On the other hand, most of the water ejected from the nozzle 14 and not absorbed by the air is collected in the water reservoir 11, sent to the nozzle 14 via the circulation circuit 27, and ejected from the nozzle 14 again.

Further, by operating the heater 29, the water in the storage tank 30 is heated, and the temperature of the water (hot water) ejected from the nozzle 14 rises. That is, the heater 29 is a heating means for heating the water sent to the nozzle 14 through the circulation circuit 27.
In the present embodiment, the temperature of the water ejected from the nozzle 14 can be adjusted by changing the heating level of the water in the storage tank 30 by the heater 29.

The higher the temperature of the water ejected from the nozzle 14, the more stably the water ejected from the nozzle 14 is taken into the air. In the present embodiment, it is possible to switch between the normal humidification operation in which the fan 21 and the pump 28 are operated and the heater 29 is stopped and the heater humidification operation in which the fan 21, the pump 28 and the heater 29 are operated. The humidification level can be adjusted by adjusting the operating level of 29. Hereinafter, when the term "humidifying operation" is simply used, it means both a normal humidifying operation and a heater humidifying operation.

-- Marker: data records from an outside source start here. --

/-! ### Witnesses: states and operands that meet the hypotheses of each statement -/

theorem witness_DecodeAfterEncodeIsIdentity :
    (Instr.gen .odd 65535).WellFormed ∧ (Instr.parse .odd 0).WellFormed ∧ (Instr.par .odd 0xFF#8).WellFormed ∧
    (Instr.check .even 65535).WellFormed ∧ (Instr.inj .odd 65535).WellFormed ∧ (Instr.corr .odd 65535).WellFormed := by
  decide
theorem witness_EncodeAfterDecodeIsIdentity : decode 0x7000FFFF#32 = .ok (.gen .odd 65535) := by decide
theorem witness_UnmatchedWordRefused :
    0xC0000000#32 &&& 0xEFFF0000#32 ∉ [0x00000000#32, 0x40000000#32, 0x60000000#32, 0x80000000#32, 0xA0000000#32] ∧
    0xC0000000#32 &&& 0xEFFFFF00#32 ≠ 0x20000000#32 ∧
    (ready [{ word := 0xC0000000#32, payload := fr [0#9] }] []).callerProgram =
      { word := 0xC0000000#32, payload := fr [0#9] } :: [] := by decide
theorem witness_StepRunsDecodedOperation :
    (ready [{ word := 0x60000001#32, payload := [] }] []).callerProgram = [{ word := 0x60000001#32, payload := [] }] ∧
    decode 0x60000001#32 = .ok (.gen .even 1) := by decide
theorem witness_IdleStepChangesNothing : State.reset.callerProgram = [] := rfl
/-- One request for each item of R77, at the boundary of its range. -/
theorem witness_IllegalRequestRefused :
    Request.IllegalByR77 { word := 0xC0000000#32, payload := [] } ∧
    Request.IllegalByR77 { word := 0x20000100#32, payload := [] } ∧
    Request.IllegalByR77 { word := 0x08000000#32, payload := [] } ∧
    Request.IllegalByR77 { word := 0x20000000#32, payload := [.frame 0#9] } ∧
    Request.IllegalByR77 { word := 0x80000000#32, payload := [.frame 0#9] } ∧
    Request.IllegalByR77 { word := 0xA0000000#32, payload := [] } := by
  simp [Request.IllegalByR77]
/-- Legal requests at the boundary of R77: `PARSE` and `INJ` with `n` = 0, the others with the least count. -/
theorem witness_LegalRequestReachesOperation :
    ¬ Request.IllegalByR77 { word := 0x00000000#32, payload := [] } ∧
    ¬ Request.IllegalByR77 { word := 0x90000000#32, payload := [] } ∧
    ¬ Request.IllegalByR77 { word := 0x300000FF#32, payload := [] } ∧
    ¬ Request.IllegalByR77 { word := 0x7000FFFF#32, payload := [] } ∧
    ¬ Request.IllegalByR77 { word := 0x40000001#32, payload := [.frame 0#9] } ∧
    Request.ItemsAsR64 { word := 0x40000001#32, payload := [.frame 0#9] } ∧
    Request.ItemsAsR64 { word := 0x00000000#32, payload := [] } ∧
    Request.CountFits Config.default { word := 0x7000FFFF#32, payload := [] } := by
  simp [Request.IllegalByR77, Request.ItemsAsR64, Request.CountFits, Item.isFrame, Config.maxItems, Config.default]
/-- A machine whose `CNT_W` is 4: 15 frames fit, 16 do not, and `PAR` has no count. -/
theorem witness_CountOverLimitRefused :
    let cfg : Config := { Config.default with cntW := 4 }
    Request.CountFits cfg { word := 0x6000000F#32, payload := [] } ∧
    ¬ Request.CountFits cfg { word := 0x60000010#32, payload := [] } ∧
    Request.CountFits cfg { word := 0x200000FF#32, payload := [] } := by decide
theorem witness_WrongItemTypeRefused :
    ¬ Request.ItemsAsR64 { word := 0x40000001#32, payload := [.char 0#8] } ∧
    ¬ Request.ItemsAsR64 { word := 0x00000001#32, payload := [.frame 0#9] } := by
  simp [Request.ItemsAsR64, Item.isFrame, Item.isChar]
theorem witness_StatusesOfEachOperation :
    ∃ t a, exec (.inj .even 0) State.reset = .next t ∧ t.received = State.reset.received ++ [a] := ⟨_, _, rfl, rfl⟩
/-- Three pairs of states with different answers and different numbers of draws made: a request without draws, one whose
draws agree as bits, and a word that selects no operation. -/
theorem witness_ResponseDependsOnRequestAndDraws :
    let par : Request := { word := 0x200000B2#32, payload := [] }
    let gen : Request := { word := 0x60000001#32, payload := [] }
    let none : Request := { word := 0xC0000000#32, payload := [] }
    let before := fun r : Request => ready [r] [1, 0, 0, 0, 0, 0, 0, 0, 7]
    let after := fun r : Request => { ready [r, r] [3, 2, 0, 0, 0, 0, 0, 0, 5] with
      drawCount := 8, received := [{ word := 0x60000001#32, payload := fr [0#9] }], payload := fr [0#9] }
    (before par).config = (after par).config ∧ (before par).callerProgram = par :: [] ∧
    (after par).callerProgram = par :: [par] ∧ par.drawn (before par) = par.drawn (after par) ∧
    gen.drawn (before gen) = gen.drawn (after gen) ∧ none.drawn (before none) = none.drawn (after none) := by decide
/-- The draws of requests as 60_exceptions R186 lists them: eight bits, two indices, and none where `INJ` fails. -/
theorem test_drawn :
    Request.drawn { word := 0x60000001#32, payload := [] } (ready [] [1, 0, 0, 1, 0, 0, 0, 3]) = [1, 0, 0, 1, 0, 0, 0, 1] ∧
    Request.drawn { word := 0x80000003#32, payload := fr [0#9, 0#9, 0#9] } (ready [] [5, 12]) = [2, 3] ∧
    Request.drawn { word := 0x80000000#32, payload := [] } (ready [] [5, 12]) = [] := by decide
theorem witness_ConventionIgnoredByParseAndInject :
    (Instr.parse = Instr.parse ∨ Instr.parse = Instr.inj) ∧ (Instr.inj = Instr.parse ∨ Instr.inj = Instr.inj) :=
  ⟨.inl rfl, .inr rfl⟩
/-- The invariant at a state with a response delivered and a request to come, and a step from it. -/
theorem witness_StepKeepsInvariant :
    let s : State := { ready [{ word := 0x200000B2#32, payload := [] }] [] with
      received := [{ word := 0x30000001#32, payload := [] }] }
    s.Inv ∧ ∃ t, step s = .next t := by
  refine ⟨⟨by decide, rfl, ?_⟩, _, rfl⟩
  simp [Response.WellFormed, Response.statusCode, Response.op, Response.m]
theorem witness_ResponseAfterResetIsTheSame :
    let r : Request := { word := 0x80000001#32, payload := fr [0#9] }
    let s : State := { ready [r, r] [5, 3, 1] with received := [{ word := 0x30000001#32, payload := [] }], drawCount := 8 }
    s.callerProgram = r :: [r] ∧ s.config = State.reset.config ∧
    r.drawn s = r.drawn { State.reset with callerProgram := [r], draws := [0, 3], drawCount := 0 } := by decide
theorem witness_ParReturnsParityBit : State.reset.payload = [] := rfl
theorem witness_ParseOfValidTextReturnsFrames :
    (serving (ch text9)).payload = text9.map .char ∧ text9.length ≤ (serving (ch text9)).config.maxItems ∧
    tokens (serving (ch text9)).config text9 ≠ [] ∧
    (∀ t ∈ tokens (serving (ch text9)).config text9, t.length = 9 ∧ ∀ c ∈ t, c = Config.ch0 ∨ c = Config.ch1) := by decide
theorem witness_ParseOfBlankTextFailsEmptyInput :
    (serving (ch [0x20#8, 0x09#8])).payload = [0x20#8, 0x09#8].map .char ∧
    [0x20#8, 0x09#8].length ≤ (serving (ch [0x20#8, 0x09#8])).config.maxItems ∧
    (∀ c ∈ [0x20#8, 0x09#8], c ∈ (serving (ch [0x20#8, 0x09#8])).config.ws) := by decide
theorem witness_ParseReportsLeftmostInvalidToken :
    tokens Config.default (text9 ++ [0x20#8, 0x31#8]) = [text9] ++ [0x31#8] :: [] ∧
    (∀ t ∈ [text9], t.length = 9 ∧ ∀ c ∈ t, c = Config.ch0 ∨ c = Config.ch1) ∧ ¬ ([0x31#8].length = 9) := by decide
theorem witness_SerialParserComputesParse : text9.length ≤ Config.default.maxItems := by decide
theorem witness_SerialParserAnswersAsParse :
    (serving (ch text9)).payload = text9.map .char ∧ text9.length ≤ (serving (ch text9)).config.maxItems := by decide
/-- Texts that end in each of the three results of the registers. -/
theorem witness_SerialParserAnswersItsRegisters :
    let final := fun text => parserFinish (text.foldl (parserStep Config.default) (parserInit 16))
    (serving (ch text9)).payload = text9.map .char ∧ text9.length ≤ (serving (ch text9)).config.maxItems ∧
    (final text9).err = none ∧ (final text9).nfr = 1#16 ∧ (final [0x20#8]).nfr = 0#16 ∧
    (final [0x20#8, 0x61#8]).err = some (1#16, 1#16) := by decide
theorem witness_ParseOfRenderedFramesReturnsThem :
    [0x164#9] ≠ [] ∧ 0x20#8 ∈ Config.default.ws ∧ Config.ch0 ∉ Config.default.ws ∧ Config.ch1 ∉ Config.default.ws := by
  decide
theorem witness_CompositionIsParseThenOperation :
    text9.length ≤ Config.default.maxItems ∧ parse Config.default text9 = .ok [0x164#9] ∧
    parse Config.default [] = .error .emptyInput := by decide
/-- A set of frames and its payload: the hypotheses of the statements about `CHECK`, `INJ` and `CORR`. -/
theorem witness_CheckReportsEveryFrame :
    (serving (fr [0x164#9])).payload = [0x164#9].map .frame ∧ 1 ≤ [0x164#9].length ∧
    [0x164#9].length ≤ Config.default.maxItems := by decide
/-- The same hypotheses, at a set with a mismatch and one without. -/
theorem witness_CheckSucceedsIffNoFrameMismatches :
    (serving (fr [0x164#9, 0x165#9])).payload = [0x164#9, 0x165#9].map .frame ∧
    1 ≤ [0x164#9, 0x165#9].length ∧ [0x164#9, 0x165#9].length ≤ Config.default.maxItems ∧
    (checkFrame .even 0x164#9).mismatch = false ∧ (checkFrame .even 0x165#9).mismatch = true := by decide
theorem witness_InjectFlipsTheDrawnBit :
    (serving (fr [0#9, 0x1FF#9])).payload = [0#9, 0x1FF#9].map .frame ∧ 1 ≤ [0#9, 0x1FF#9].length ∧
    [0#9, 0x1FF#9].length ≤ Config.default.maxItems := by decide
theorem witness_InjectOfNoFramesFails : State.reset.payload = [] := rfl
/-- The last bit of the last frame, and another frame of the set. -/
theorem witness_InjectionComplementsOneVerdict :
    1 < [0#9, 1#9].length ∧ 8 < 9 ∧ [0#9, 1#9][1]? = some 1#9 ∧ [0#9, 1#9][0]? = some 0#9 := by decide
theorem witness_SameInjectionTwiceRestores : 1 < [0#9, 1#9].length ∧ 8 < 9 := by decide
theorem witness_CorrectRecomputesEveryParityBit :
    (serving (fr [0x091#9, 0x0D3#9])).payload = [0x091#9, 0x0D3#9].map .frame ∧ 1 ≤ [0x091#9, 0x0D3#9].length ∧
    [0x091#9, 0x0D3#9].length ≤ Config.default.maxItems := by decide
theorem witness_CorrectionDoesNotUndoDataErrors : (7 : Nat) < 8 ∧ (checkFrame .even 0x164#9).mismatch = false := by
  decide
theorem witness_GeneratedFramesCheckValid : State.reset.payload = [] ∧ 1 ≤ 1 ∧ 1 ≤ State.reset.config.maxItems := by
  decide
theorem witness_GeneratedFramesMismatchUnderOther :
    State.reset.payload = [] ∧ 1 ≤ 65535 ∧ 65535 ≤ State.reset.config.maxItems := by decide
theorem witness_CorrectedFramesCheckValid :
    (serving (fr [0x165#9])).payload = [0x165#9].map .frame ∧ 1 ≤ [0x165#9].length ∧
    [0x165#9].length ≤ (serving (fr [0x165#9])).config.maxItems := by decide
theorem witness_ResetBetweenOperationsIsIdentity :
    State.reset.Inv ∧ (ready [{ word := 0x200000B2#32, payload := [] }] []).callerProgram =
      { word := 0x200000B2#32, payload := [] } :: [] := by
  refine ⟨⟨by decide, rfl, ?_⟩, rfl⟩
  simp [State.reset]
theorem witness_OneFlipDetectedTwoFlipsMissed : (checkFrame .even 0x164#9).mismatch = false ∧ (0 : Nat) < 9 ∧ 8 < 9 := by
  decide
theorem witness_GenerateReturnsDrawnFrames : State.reset.payload = [] ∧ 1 ≤ 65535 ∧ 65535 ≤ Config.default.maxItems := by decide
theorem witness_EveryDataPatternIsGenerable :
    State.reset.payload = [] ∧ 1 ≤ [0xB2#8].length ∧ [0xB2#8].length ≤ Config.default.maxItems := by decide
theorem witness_InjectReachesEveryBit :
    (serving (fr [0#9, 1#9])).payload = [0#9, 1#9].map .frame ∧ 1 < [0#9, 1#9].length ∧ 8 < 9 ∧
    [0#9, 1#9].length ≤ Config.default.maxItems := by decide
theorem witness_DrawsRangeOverAllValues : (1 : Nat) ≤ 1 ∧ (8 : Nat) < 9 := by decide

Further, a water supply pipe 31 for supplying tap water from the water pipe to the circulation circuit 27 is connected to the circulation circuit 27 on the upstream side of the pump 28, and the pump 28 is a drainage pipe that sends the water circulating in the circulation circuit 27 to the outside. The pipe 32 is connected. The water supply pipe 31 is provided with an electromagnetic valve 33 that switches between an open state in which tap water from the water pipe can flow into the water supply pipe 31 and a closed state in which tap water from the water pipe cannot flow into the water supply pipe 31. The pipe 32 is provided with an electromagnetic valve 34 that can be switched between an open state in which water from the circulation circuit 27 can flow into the drain pipe 32 and a closed state in which water from the circulation circuit 27 cannot flow into the drain pipe 32.

As shown in FIG. 3, the solenoid valves 33 and 34 are connected to the control means 35 to which the fan 21, the water level sensor 26, the pump 28, and the heater 29 are connected. The control means 35 can be configured by having an electronic device such as a CPU and a memory, and controls the fan 21, the pump 28, and the heater 29 by transmitting a command signal, and switches the states of the solenoid valves 33 and 34. It can be carried out.

By opening the solenoid valve 33 (the pump 28 is in the stopped state), tap water from the water pipe flows into the circulation circuit 27 through the water supply pipe 31, passes through the pump 28 and the storage tank 30 in order, and is transmitted from the nozzle 14. It is ejected into the space 12 of the accommodating body 13.
When the water level sensor 26 detects that the amount of water stored in the water reservoir 11 has decreased to a predetermined amount or less due to the continuation of the humidification operation, the control means 35 opens the solenoid valve 33 which was in the closed state. (The solenoid valve 34 continues to be closed), and the pump 28 is continued.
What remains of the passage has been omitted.